## Assigned task:
In the entries below, find every line with "sample" and copy it.

[Records supplied Boundary: Start]

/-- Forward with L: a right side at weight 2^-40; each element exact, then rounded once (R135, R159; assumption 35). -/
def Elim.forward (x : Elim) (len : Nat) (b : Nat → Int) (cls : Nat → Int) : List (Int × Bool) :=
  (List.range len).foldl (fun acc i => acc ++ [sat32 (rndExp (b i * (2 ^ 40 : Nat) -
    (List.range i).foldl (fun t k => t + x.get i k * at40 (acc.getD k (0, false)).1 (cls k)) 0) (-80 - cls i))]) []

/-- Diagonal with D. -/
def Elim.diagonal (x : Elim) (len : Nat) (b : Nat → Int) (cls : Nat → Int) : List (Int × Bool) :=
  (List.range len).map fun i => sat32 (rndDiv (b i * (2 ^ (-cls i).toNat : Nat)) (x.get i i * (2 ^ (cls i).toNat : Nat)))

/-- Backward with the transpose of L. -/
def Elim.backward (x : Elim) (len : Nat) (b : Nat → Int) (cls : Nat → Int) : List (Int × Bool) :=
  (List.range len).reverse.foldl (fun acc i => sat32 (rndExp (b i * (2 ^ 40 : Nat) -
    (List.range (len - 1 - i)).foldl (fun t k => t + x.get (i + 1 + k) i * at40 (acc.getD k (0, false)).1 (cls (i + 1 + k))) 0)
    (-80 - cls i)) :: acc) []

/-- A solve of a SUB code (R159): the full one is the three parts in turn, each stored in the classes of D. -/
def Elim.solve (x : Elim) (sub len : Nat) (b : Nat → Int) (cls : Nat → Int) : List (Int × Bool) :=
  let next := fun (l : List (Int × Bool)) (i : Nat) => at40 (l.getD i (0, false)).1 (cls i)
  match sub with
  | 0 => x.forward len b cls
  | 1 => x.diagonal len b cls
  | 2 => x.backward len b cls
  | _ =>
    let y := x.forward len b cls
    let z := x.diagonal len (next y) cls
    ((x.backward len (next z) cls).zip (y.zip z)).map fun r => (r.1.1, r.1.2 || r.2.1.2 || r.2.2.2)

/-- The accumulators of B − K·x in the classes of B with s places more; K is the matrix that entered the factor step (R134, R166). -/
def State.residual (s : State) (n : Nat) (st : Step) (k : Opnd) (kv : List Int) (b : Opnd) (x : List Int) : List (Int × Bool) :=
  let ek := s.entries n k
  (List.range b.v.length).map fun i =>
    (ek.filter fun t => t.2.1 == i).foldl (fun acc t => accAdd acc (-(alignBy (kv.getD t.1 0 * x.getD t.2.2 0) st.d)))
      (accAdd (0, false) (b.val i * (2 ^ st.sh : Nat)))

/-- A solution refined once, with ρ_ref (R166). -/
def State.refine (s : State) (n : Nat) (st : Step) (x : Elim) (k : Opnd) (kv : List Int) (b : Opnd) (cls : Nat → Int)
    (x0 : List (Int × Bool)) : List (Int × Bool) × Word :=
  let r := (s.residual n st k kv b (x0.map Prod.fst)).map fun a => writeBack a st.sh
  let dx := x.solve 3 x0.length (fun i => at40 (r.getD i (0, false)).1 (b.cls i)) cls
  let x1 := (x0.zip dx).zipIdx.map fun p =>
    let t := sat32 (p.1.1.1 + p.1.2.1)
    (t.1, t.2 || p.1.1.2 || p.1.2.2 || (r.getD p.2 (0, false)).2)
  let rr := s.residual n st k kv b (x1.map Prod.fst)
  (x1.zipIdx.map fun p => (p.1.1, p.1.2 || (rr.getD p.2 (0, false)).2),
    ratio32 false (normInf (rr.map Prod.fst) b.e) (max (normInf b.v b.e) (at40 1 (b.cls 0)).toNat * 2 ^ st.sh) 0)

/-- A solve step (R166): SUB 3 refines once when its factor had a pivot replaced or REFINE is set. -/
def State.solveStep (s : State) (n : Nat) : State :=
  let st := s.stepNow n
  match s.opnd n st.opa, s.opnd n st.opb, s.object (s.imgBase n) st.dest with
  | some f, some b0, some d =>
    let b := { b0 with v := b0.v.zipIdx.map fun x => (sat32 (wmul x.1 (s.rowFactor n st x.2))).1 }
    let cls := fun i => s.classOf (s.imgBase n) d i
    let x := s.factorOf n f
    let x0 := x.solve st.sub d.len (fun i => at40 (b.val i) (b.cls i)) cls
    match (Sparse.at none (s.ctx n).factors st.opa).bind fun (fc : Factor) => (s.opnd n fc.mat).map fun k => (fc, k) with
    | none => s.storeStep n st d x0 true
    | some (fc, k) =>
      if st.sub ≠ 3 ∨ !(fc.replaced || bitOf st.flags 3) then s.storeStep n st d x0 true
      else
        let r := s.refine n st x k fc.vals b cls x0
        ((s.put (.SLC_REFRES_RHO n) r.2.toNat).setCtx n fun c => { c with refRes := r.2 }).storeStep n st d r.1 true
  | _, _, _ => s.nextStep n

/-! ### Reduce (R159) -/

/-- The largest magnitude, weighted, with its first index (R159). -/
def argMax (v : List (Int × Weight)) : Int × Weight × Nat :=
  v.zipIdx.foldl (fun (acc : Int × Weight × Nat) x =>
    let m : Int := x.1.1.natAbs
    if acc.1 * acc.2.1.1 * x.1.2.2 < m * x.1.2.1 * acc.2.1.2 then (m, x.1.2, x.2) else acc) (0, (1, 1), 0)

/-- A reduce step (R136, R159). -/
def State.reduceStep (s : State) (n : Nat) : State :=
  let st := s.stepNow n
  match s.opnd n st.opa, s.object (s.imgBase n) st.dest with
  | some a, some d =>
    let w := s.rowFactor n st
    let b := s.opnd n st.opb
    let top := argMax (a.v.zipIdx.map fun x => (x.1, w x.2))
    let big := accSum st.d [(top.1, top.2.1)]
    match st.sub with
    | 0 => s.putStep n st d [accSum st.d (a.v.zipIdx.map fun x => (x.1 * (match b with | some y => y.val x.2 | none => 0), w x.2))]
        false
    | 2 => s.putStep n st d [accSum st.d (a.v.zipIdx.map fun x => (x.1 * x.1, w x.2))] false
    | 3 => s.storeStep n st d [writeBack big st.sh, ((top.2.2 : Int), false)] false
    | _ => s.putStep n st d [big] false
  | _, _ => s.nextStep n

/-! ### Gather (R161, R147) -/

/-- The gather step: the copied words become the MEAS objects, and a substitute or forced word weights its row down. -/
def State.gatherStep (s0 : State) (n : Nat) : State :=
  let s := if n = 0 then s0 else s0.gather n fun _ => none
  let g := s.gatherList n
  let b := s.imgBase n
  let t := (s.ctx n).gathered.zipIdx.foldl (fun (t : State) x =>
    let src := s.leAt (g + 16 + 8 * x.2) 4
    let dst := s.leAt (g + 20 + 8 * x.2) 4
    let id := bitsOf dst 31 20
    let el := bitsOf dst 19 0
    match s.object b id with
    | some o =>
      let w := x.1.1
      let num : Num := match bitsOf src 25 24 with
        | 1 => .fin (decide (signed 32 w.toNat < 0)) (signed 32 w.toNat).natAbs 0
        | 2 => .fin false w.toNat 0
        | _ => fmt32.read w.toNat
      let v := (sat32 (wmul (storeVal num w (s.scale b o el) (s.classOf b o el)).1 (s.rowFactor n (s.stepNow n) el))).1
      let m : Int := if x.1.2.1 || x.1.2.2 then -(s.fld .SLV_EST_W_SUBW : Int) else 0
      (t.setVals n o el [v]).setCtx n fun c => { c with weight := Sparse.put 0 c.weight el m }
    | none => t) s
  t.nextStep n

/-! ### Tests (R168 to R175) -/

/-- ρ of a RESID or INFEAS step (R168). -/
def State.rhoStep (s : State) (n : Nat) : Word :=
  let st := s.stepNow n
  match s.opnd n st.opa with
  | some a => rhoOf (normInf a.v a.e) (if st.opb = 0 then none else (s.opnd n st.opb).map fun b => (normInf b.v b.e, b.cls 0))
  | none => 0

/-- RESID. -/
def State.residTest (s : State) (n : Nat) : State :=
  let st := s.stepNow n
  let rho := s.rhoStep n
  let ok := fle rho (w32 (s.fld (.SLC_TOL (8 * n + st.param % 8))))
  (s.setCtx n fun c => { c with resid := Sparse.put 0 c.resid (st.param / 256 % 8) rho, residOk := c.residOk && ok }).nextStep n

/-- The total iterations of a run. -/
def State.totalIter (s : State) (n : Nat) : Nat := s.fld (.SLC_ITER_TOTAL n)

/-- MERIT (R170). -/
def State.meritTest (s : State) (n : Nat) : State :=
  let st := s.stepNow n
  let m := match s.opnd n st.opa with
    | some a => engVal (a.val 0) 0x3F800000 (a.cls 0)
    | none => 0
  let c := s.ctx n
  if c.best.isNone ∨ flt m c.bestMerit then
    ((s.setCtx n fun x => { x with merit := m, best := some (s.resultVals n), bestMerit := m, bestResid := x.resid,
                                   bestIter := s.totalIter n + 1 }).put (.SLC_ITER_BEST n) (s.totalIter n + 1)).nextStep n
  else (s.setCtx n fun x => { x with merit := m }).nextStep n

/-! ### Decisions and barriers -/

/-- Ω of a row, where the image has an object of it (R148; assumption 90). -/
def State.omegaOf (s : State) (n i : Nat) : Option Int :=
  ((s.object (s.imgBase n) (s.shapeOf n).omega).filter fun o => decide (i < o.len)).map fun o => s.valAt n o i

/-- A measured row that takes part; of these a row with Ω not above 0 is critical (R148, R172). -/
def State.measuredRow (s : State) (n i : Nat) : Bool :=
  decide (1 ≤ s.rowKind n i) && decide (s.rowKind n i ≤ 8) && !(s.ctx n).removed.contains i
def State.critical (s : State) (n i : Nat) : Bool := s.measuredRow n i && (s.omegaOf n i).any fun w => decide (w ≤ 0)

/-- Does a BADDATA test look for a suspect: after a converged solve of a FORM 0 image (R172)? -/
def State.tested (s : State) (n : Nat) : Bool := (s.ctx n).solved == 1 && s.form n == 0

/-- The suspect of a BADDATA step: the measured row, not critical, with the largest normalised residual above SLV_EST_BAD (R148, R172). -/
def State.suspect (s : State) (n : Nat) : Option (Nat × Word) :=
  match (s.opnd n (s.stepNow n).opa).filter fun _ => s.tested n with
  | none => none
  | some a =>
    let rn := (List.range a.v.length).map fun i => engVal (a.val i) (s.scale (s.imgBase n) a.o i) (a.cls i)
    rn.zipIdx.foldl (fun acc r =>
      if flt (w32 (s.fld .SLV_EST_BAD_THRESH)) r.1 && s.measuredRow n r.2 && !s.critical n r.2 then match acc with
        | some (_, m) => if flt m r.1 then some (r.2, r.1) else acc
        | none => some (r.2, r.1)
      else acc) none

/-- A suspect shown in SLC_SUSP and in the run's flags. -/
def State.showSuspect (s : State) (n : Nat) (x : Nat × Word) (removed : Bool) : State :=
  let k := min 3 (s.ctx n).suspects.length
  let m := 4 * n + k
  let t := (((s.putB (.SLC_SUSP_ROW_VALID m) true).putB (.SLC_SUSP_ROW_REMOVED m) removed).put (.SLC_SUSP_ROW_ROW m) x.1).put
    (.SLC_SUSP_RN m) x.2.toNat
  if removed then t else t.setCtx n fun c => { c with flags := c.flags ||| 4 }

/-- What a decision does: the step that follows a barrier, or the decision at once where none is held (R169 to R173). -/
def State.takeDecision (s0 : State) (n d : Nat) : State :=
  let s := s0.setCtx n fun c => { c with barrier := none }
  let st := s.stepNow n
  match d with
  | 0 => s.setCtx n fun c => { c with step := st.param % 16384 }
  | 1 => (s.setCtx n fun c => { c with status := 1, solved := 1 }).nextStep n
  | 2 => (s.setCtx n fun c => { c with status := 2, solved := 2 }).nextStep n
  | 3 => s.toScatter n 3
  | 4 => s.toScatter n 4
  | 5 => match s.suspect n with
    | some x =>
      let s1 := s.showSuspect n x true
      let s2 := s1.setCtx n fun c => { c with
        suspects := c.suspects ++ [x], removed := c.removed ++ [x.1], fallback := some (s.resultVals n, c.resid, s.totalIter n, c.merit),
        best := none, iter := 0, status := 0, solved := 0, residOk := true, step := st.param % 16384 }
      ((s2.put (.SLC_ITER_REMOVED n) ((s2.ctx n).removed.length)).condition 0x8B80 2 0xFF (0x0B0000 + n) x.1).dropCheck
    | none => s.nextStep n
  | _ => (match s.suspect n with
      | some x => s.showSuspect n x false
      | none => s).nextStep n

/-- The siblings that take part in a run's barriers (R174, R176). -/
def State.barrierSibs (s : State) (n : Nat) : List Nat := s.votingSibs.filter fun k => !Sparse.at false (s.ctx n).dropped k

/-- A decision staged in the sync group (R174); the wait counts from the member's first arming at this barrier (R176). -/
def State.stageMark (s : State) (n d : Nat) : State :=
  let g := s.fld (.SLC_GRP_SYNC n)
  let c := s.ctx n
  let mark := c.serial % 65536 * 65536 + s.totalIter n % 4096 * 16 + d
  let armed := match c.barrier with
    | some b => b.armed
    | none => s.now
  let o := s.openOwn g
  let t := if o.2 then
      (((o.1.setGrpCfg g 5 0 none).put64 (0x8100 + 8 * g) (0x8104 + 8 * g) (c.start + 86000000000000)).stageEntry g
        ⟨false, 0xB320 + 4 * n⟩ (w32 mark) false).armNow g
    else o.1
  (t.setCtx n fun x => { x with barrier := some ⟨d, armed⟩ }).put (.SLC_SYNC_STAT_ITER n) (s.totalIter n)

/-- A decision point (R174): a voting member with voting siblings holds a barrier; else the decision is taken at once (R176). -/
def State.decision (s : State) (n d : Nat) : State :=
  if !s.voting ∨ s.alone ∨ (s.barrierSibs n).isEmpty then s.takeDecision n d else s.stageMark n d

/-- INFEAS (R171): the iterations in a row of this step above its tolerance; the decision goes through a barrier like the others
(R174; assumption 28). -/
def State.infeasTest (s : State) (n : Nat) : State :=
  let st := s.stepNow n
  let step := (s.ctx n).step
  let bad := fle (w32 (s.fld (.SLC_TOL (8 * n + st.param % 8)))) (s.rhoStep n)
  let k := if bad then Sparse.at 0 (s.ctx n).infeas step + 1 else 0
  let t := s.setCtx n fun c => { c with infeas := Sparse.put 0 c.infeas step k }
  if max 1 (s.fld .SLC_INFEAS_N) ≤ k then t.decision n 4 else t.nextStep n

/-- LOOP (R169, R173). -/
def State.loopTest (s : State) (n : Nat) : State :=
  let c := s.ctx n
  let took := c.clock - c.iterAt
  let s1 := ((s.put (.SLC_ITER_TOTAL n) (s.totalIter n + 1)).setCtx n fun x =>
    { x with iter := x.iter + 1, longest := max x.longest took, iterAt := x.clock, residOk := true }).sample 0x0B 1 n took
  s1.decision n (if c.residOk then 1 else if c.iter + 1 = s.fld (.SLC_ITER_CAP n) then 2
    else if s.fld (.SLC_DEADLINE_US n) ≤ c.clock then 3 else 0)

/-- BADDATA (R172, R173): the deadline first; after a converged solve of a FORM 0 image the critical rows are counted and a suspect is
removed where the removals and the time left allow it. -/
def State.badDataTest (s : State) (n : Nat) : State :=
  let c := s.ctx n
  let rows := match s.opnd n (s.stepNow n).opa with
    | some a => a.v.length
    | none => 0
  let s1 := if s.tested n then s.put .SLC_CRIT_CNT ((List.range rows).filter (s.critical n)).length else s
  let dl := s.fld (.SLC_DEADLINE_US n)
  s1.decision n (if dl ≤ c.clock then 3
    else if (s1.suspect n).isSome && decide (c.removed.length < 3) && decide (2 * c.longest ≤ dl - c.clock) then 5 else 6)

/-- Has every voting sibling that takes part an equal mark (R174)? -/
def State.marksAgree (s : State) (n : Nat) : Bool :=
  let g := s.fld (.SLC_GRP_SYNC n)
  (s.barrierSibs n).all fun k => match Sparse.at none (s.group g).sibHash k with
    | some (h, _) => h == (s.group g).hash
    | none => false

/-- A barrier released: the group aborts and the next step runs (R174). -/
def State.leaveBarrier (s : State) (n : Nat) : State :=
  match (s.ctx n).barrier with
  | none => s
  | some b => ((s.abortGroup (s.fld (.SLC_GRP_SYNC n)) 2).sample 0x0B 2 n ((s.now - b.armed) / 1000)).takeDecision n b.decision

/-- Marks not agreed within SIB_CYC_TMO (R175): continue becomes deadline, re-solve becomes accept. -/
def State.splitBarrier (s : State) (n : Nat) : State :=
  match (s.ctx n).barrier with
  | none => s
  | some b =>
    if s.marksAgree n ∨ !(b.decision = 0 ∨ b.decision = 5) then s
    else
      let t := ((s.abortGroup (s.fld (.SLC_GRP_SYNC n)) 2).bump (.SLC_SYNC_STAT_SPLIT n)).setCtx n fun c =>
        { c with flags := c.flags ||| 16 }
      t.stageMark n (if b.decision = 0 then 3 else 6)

[Records supplied Boundary: End]

## Answer space:
    { x with iter := x.iter + 1, longest := max x.longest took, iterAt := x.clock, residOk := true }).sample 0x0B 1 n took
  | some b => ((s.abortGroup (s.fld (.SLC_GRP_SYNC n)) 2).sample 0x0B 2 n ((s.now - b.armed) / 1000)).takeDecision n b.decision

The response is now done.